Abstract This study addresses the performances of different approaches to tackle 3D frequency-domain Full Waveform Inversion (FWI). FWI is becoming an appealing method to build high resolution velocity models from wide-azimuth seismic data. Three-dimensional frequency-domain solutions of the wave-equation for frequency-domain FWI can be computed with several methods. In the frequency domain, direct or iterative solvers can be used to solve the linear system resulting from the discretization of the wave equation. Alternatively, frequency responses can be computed by time-domain modeling coupled with discrete Fourier transform or phase-sensitive detection method. For a large number of seismic sources, the computational time of all of the methods scale along similar lines to the size of the problem, although the performances of the direct-solver approach is hampered by the limited scalability and the memory demand of the lower-upper decomposition of the forward-problem operator.
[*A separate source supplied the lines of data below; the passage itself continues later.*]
-- ==== Sys2Proof/Machine/ExecHost.lean ====
section
/-!
DEFINITION. The commands of the host port (chapter 20) on the package.
-/
namespace Sys2Proof.Machine

/-- SYS_RESET_RESTART (R642). -/
def execSysResetRestart (e : Stamp) (v : Word) (s : State) : Host.Outcome State Fault Refusal :=
  runLane e (laneSysResetRestart v) s

/-- SYS_RESET_SALVAGE (R642). -/
def execSysResetSalvage (e : Stamp) (v : Word) (s : State) : Host.Outcome State Fault Refusal :=
  runLane e (laneSysResetSalvage v) s

/-- GLG_RING_ENABLE (R644). -/
def execGlgRingEnable (e : Stamp) (ring : Fin 4) (v : Word) (s : State) : Host.Outcome State Fault Refusal :=
  runLane e (laneRingEnable ring v) s

/-- GLG_SQ_DOORBELL (R645). -/
def execGlgSqDoorbell (e : Stamp) (ring : Fin 4) (index : Nat) (entries : List (Option Submission)) (s : State) : Host.Outcome State Fault Refusal :=
  runLane e (laneSqDoorbell ring index entries) s

/-- GLG_CQ_HEAD_WRITE (R647). -/
def execGlgCqHeadWrite (e : Stamp) (ring : Fin 4) (index : Nat) (s : State) : Host.Outcome State Fault Refusal :=
  runLane e (laneCqHeadWrite ring index) s

/-- HFR_TX_DOORBELL (R648). -/
def execHfrTxDoorbell (e : Stamp) (index : Nat) (descs : List (Option TxDescriptor)) (s : State) : Host.Outcome State Fault Refusal :=
  runLane e (laneHfrTxDoorbell index descs) s

/-- HFR_RX_TAIL_WRITE (R648). -/
def execHfrRxTailWrite (e : Stamp) (index : Nat) (addrs : List (Option Nat)) (s : State) : Host.Outcome State Fault Refusal :=
  runLane e (laneHfrRxTail index addrs) s

/-- HFR_RX_DROP_READ (R17). -/
def execHfrRxDropRead (e : Stamp) (s : State) : Host.Outcome State Fault Refusal := runLane e laneRxDropRead s

/-- INT_HOLDOFF_EXPIRY (R649). -/
def execIntHoldoffExpiry (e : Stamp) (vector : Fin 11) (s : State) : Host.Outcome State Fault Refusal :=
  runLane e (laneHoldoffExpiry vector) s

/-- TNS_LATCH (R651). -/
def execTnsLatch (e : Stamp) (v : Word) (s : State) : Host.Outcome State Fault Refusal := runLane e (laneTnsLatch v) s

/-- GAU_SEL_SNAPSHOT (R652). -/
def execGauSelSnapshot (e : Stamp) (gauge : Fin 64) (s : State) : Host.Outcome State Fault Refusal :=
  runLane e (laneGauSnapshot gauge) s

/-- GAU_SEL_SNAPSHOT_CLEAR (R652). -/
def execGauSelSnapshotClear (e : Stamp) (gauge : Fin 64) (s : State) : Host.Outcome State Fault Refusal :=
  runLane e (laneGauSnapshotClear gauge) s

/-- PLY_WITNESS_WRITE (R653). -/
def execPlyWitnessWrite (e : Stamp) (v : Word) (s : State) : Host.Outcome State Fault Refusal :=
  runLane e (lanePlyWitnessWrite v) s

/-- MBX_DOORBELL (R654). -/
def execMbxDoorbell (e : Stamp) (v : Word) (s : State) : Host.Outcome State Fault Refusal :=
  runLane e (laneMbxDoorbell v) s

/-- MBX_DOORBELL_BYPASS (R654). -/
def execMbxDoorbellBypass (e : Stamp) (v : Word) (s : State) : Host.Outcome State Fault Refusal :=
  runLane e (laneMbxBypass v) s

/-- REGISTER_WRITE (R17). -/
def execRegisterWrite (e : Stamp) (off : Nat) (v : Word) (s : State) : Host.Outcome State Fault Refusal :=
  runLane e (laneRegisterWrite off v) s

/-- HOST_ACCESS_WHILE_DORMANT (R655). -/
def execHostAccessWhileDormant (e : Stamp) (a : HostAccess) (s : State) : Host.Outcome State Fault Refusal :=
  runLane e (laneHostDormant a) s

/-- FUNCTION_LEVEL_RESET (R655). -/
def execFunctionLevelReset (e : Stamp) (s : State) : Host.Outcome State Fault Refusal := runLane e laneFunctionReset s

/-- PCIE_HOT_RESET (R655). -/
def execPcieHotReset (e : PackageStamp) (s : State) : Host.Outcome State Fault Refusal := runBoth e lanePcieReset s

/-- HOST_PERSTN (R672). -/
def execHostPerstn (e : PackageStamp) (s : State) : Host.Outcome State Fault Refusal := runBoth e lanePerstn s

/-- HUB_HEARTBEAT_SEND (R35). -/
def execHubHeartbeatSend (e : Stamp) (s : State) : Host.Outcome State Fault Refusal := runLane e laneHeartbeat s

/-- HUB_LOST (R35). -/
def execHubLost (e : Stamp) (s : State) : Host.Outcome State Fault Refusal := runLane e laneHubLost s

/-- HUB_RETURN (R35). -/
def execHubReturn (e : Stamp) (s : State) : Host.Outcome State Fault Refusal := runLane e laneHubReturn s

end Sys2Proof.Machine
end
We implement the direct-solver and the time-domain modeling approaches in 3D acoustic frequency-domain FWI, which is applied to real 3D wide-azimuth OBC data from the Valhall field, North Sea, at low frequencies (< 5 Hz). We show, for this case study, that even if less flexible for high-performance computing, the direct-solver approach is one order of magnitude more efficient in computing time/resources that the time-domain approach, if the signal-to-noise ratio in the data is sufficiently-high to limit the inversion to few frequencies. We finally discuss the performances, pros and cons of both methods, which depend on the wave physics (acoustic versus visco-acoustic, anisotropy, extension toward elastic or visco-elastic), the acquisition geometry (streamer-like versus fixed-spread acquisitions) and the computing architectures (small versus large amount of memory per computing node).